Stored data
_____

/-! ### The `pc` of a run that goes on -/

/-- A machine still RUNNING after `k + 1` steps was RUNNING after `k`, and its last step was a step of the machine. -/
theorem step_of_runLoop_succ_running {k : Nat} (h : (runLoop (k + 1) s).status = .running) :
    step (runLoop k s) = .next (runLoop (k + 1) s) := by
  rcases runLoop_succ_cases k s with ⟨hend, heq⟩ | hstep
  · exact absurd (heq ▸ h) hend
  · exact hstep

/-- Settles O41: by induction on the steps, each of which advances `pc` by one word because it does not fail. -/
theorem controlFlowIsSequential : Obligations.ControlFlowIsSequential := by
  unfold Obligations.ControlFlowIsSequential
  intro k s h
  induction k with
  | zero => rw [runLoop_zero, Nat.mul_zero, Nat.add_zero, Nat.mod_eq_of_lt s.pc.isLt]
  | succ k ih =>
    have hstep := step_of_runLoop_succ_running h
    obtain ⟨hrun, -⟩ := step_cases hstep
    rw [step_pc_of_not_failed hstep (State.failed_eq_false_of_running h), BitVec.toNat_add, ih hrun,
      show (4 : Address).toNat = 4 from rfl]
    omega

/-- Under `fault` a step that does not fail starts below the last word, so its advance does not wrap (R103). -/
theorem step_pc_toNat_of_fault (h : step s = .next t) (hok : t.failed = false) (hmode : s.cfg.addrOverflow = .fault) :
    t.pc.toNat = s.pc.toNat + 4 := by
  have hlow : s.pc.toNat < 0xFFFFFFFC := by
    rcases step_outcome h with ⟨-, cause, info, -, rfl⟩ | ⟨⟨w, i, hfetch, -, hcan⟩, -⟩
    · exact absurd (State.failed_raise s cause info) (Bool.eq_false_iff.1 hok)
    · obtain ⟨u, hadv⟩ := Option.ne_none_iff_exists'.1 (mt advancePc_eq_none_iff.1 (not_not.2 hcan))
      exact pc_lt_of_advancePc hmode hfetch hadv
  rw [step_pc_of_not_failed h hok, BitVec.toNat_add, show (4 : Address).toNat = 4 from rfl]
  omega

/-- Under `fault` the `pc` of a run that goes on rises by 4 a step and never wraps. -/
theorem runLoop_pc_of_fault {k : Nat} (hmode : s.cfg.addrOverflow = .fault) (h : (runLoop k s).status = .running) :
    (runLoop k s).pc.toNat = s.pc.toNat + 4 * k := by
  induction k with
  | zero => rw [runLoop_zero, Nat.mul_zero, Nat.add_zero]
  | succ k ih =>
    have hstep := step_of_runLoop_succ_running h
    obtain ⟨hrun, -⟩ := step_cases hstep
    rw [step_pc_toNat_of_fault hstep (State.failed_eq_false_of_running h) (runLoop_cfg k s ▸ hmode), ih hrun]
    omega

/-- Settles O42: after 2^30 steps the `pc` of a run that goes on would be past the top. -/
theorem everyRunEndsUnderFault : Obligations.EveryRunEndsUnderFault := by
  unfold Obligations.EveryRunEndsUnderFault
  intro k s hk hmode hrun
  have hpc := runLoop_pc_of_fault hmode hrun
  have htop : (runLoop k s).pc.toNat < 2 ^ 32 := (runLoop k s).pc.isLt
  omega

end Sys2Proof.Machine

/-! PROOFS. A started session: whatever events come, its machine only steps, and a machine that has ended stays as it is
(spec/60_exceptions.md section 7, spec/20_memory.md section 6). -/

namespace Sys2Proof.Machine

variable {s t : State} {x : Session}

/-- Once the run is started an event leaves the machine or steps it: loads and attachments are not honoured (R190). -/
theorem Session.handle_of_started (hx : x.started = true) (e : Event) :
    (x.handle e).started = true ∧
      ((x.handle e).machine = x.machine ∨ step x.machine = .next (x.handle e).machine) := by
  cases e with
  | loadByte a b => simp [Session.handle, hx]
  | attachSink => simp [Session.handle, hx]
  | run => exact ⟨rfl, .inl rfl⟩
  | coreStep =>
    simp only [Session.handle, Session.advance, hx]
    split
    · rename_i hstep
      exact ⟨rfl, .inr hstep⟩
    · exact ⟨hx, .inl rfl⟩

_____

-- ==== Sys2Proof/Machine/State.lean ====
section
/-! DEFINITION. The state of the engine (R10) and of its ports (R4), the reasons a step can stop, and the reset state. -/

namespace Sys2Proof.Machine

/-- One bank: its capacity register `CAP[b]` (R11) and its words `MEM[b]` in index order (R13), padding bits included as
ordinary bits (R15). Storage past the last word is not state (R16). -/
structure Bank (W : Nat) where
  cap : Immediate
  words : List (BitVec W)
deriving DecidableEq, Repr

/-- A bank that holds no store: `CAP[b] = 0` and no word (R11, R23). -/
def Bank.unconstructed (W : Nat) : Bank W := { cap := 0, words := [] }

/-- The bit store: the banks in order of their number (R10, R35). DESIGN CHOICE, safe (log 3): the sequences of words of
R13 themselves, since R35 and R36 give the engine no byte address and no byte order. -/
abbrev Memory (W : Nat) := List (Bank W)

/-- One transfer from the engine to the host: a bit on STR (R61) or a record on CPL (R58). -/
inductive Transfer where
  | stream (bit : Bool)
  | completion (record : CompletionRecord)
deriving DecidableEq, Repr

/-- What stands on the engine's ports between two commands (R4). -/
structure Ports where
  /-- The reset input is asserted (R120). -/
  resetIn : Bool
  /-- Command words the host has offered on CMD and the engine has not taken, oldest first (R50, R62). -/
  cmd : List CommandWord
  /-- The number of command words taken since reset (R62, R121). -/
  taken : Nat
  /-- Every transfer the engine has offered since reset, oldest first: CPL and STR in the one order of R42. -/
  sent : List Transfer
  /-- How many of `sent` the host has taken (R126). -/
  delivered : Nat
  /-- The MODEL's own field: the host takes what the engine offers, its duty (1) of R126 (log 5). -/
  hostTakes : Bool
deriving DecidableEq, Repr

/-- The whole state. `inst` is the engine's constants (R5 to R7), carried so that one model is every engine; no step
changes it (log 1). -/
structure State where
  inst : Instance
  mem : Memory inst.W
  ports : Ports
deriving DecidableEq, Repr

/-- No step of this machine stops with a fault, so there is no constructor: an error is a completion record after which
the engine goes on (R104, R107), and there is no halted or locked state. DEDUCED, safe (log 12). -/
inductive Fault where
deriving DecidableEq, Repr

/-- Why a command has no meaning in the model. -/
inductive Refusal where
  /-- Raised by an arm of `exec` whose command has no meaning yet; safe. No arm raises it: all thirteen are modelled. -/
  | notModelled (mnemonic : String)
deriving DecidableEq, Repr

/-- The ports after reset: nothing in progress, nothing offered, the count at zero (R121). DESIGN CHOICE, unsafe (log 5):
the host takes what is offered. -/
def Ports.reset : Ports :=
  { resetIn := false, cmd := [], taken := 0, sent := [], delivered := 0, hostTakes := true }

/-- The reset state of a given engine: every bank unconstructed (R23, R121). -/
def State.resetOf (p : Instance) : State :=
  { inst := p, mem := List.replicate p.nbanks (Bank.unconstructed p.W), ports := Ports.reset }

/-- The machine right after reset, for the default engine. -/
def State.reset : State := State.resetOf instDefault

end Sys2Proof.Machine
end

_____

### [How to complete this task]
Look above for the line holding "hostTakes : Bool". Print it and every line after it, exactly, through the line holding "record after which".

### [Reply]
  hostTakes : Bool
deriving DecidableEq, Repr

/-- The whole state. `inst` is the engine's constants (R5 to R7), carried so that one model is every engine; no step
changes it (log 1). -/
structure State where
  inst : Instance
  mem : Memory inst.W
  ports : Ports
deriving DecidableEq, Repr

/-- No step of this machine stops with a fault, so there is no constructor: an error is a completion record after which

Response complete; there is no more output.